§ **PROBLEM STATEMENT**: Answer with the number of lines in the listing below that contain the word "Machine", and nothing else.
------------------------------------------------
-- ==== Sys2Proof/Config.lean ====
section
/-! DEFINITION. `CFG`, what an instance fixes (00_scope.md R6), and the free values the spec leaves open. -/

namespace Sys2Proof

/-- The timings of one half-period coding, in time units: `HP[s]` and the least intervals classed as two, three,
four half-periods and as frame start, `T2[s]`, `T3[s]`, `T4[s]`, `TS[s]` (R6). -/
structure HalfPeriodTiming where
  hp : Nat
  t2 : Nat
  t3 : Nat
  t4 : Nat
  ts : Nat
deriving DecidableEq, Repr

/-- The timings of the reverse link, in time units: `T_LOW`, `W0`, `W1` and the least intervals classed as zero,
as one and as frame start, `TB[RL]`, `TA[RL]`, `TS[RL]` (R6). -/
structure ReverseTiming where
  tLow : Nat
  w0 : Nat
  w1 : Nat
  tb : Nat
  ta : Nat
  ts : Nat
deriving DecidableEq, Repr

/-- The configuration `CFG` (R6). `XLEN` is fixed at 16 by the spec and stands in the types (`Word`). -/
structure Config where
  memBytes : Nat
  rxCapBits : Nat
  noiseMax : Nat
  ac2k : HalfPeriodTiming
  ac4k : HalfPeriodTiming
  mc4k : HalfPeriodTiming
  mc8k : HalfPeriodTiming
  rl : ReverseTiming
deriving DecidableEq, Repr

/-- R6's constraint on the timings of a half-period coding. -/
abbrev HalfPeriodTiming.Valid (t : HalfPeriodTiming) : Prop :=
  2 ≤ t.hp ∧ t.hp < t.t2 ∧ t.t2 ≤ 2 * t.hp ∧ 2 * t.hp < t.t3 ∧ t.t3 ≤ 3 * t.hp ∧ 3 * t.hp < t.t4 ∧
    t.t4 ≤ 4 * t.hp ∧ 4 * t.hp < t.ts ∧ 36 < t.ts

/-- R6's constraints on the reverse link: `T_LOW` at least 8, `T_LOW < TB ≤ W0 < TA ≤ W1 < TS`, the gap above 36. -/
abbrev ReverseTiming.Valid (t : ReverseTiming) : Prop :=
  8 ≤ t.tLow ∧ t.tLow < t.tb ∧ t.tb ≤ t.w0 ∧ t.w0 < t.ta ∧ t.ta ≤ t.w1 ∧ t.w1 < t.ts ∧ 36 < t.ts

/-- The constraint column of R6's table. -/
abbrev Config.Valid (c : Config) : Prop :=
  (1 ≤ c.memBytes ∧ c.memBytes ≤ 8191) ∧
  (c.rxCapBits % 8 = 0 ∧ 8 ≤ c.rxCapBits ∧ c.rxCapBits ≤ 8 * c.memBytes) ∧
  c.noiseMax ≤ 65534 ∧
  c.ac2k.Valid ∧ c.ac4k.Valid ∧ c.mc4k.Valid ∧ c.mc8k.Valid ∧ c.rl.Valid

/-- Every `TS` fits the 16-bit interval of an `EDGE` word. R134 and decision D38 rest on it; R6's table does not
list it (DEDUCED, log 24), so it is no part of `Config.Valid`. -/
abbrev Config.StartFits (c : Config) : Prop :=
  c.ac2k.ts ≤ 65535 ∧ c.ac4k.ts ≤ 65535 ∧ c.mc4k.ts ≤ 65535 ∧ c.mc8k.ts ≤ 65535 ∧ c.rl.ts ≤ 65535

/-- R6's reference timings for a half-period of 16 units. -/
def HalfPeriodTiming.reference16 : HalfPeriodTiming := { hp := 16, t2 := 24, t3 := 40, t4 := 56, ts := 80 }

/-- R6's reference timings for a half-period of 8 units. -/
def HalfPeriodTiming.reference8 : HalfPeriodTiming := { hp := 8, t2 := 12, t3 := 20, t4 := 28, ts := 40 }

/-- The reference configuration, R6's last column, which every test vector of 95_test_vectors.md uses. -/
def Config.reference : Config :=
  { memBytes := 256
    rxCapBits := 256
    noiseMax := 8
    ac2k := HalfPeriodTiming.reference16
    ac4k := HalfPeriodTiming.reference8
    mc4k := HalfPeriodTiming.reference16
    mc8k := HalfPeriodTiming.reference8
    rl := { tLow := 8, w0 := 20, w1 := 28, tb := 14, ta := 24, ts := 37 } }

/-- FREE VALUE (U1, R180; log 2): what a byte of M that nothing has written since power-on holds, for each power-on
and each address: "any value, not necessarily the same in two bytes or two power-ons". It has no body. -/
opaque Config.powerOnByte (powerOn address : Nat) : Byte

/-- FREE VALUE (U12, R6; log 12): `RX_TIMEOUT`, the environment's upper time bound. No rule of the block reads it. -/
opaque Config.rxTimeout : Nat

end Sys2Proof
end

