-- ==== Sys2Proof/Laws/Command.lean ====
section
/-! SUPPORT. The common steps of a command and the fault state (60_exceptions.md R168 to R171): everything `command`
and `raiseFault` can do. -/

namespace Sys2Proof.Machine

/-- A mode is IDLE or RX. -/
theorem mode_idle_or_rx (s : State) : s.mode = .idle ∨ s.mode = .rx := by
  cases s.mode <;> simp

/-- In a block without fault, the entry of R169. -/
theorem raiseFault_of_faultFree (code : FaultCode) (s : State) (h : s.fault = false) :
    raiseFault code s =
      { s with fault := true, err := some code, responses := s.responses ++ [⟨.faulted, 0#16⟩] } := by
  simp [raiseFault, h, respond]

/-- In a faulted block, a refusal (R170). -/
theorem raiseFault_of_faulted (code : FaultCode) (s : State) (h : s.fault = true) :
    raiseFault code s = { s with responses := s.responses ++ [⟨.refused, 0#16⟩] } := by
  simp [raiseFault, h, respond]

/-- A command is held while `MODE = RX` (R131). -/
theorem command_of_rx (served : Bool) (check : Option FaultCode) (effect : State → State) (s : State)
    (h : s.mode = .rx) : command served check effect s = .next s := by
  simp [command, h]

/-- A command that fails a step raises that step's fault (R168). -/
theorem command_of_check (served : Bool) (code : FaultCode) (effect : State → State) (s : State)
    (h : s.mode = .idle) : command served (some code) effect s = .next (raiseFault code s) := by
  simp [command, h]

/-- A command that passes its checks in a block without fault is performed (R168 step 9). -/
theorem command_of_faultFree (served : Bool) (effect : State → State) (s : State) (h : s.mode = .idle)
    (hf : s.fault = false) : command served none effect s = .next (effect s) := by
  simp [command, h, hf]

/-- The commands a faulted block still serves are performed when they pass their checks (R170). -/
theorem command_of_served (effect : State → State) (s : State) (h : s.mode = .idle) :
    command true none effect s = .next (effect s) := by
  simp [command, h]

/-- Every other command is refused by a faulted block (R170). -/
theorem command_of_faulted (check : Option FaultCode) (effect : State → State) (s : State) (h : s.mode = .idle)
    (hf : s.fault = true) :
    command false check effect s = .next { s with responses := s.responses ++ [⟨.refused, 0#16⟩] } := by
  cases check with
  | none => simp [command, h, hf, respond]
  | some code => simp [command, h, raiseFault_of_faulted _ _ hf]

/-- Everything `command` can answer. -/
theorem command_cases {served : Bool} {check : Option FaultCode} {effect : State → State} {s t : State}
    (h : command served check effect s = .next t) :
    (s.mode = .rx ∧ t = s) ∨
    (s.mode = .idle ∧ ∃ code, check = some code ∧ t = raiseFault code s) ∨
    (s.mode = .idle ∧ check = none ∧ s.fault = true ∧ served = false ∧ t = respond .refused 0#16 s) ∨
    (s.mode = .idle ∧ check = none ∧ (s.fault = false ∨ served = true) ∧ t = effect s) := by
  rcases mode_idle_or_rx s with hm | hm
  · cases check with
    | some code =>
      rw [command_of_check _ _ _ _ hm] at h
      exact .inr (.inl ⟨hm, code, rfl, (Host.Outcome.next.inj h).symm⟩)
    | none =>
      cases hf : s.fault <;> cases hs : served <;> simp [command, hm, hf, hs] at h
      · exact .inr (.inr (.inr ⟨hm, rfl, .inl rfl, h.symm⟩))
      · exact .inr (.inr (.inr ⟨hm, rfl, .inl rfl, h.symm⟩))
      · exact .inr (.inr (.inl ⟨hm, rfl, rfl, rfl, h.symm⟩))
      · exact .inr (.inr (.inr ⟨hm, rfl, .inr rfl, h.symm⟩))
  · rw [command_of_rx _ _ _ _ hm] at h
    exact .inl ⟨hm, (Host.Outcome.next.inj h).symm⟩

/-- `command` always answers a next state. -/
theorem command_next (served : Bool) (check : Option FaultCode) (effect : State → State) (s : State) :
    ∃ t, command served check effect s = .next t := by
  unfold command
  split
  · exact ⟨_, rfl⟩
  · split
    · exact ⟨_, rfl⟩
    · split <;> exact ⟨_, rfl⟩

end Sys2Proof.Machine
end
------------------------------------------------
§ **YOUR RESPONSE**: 2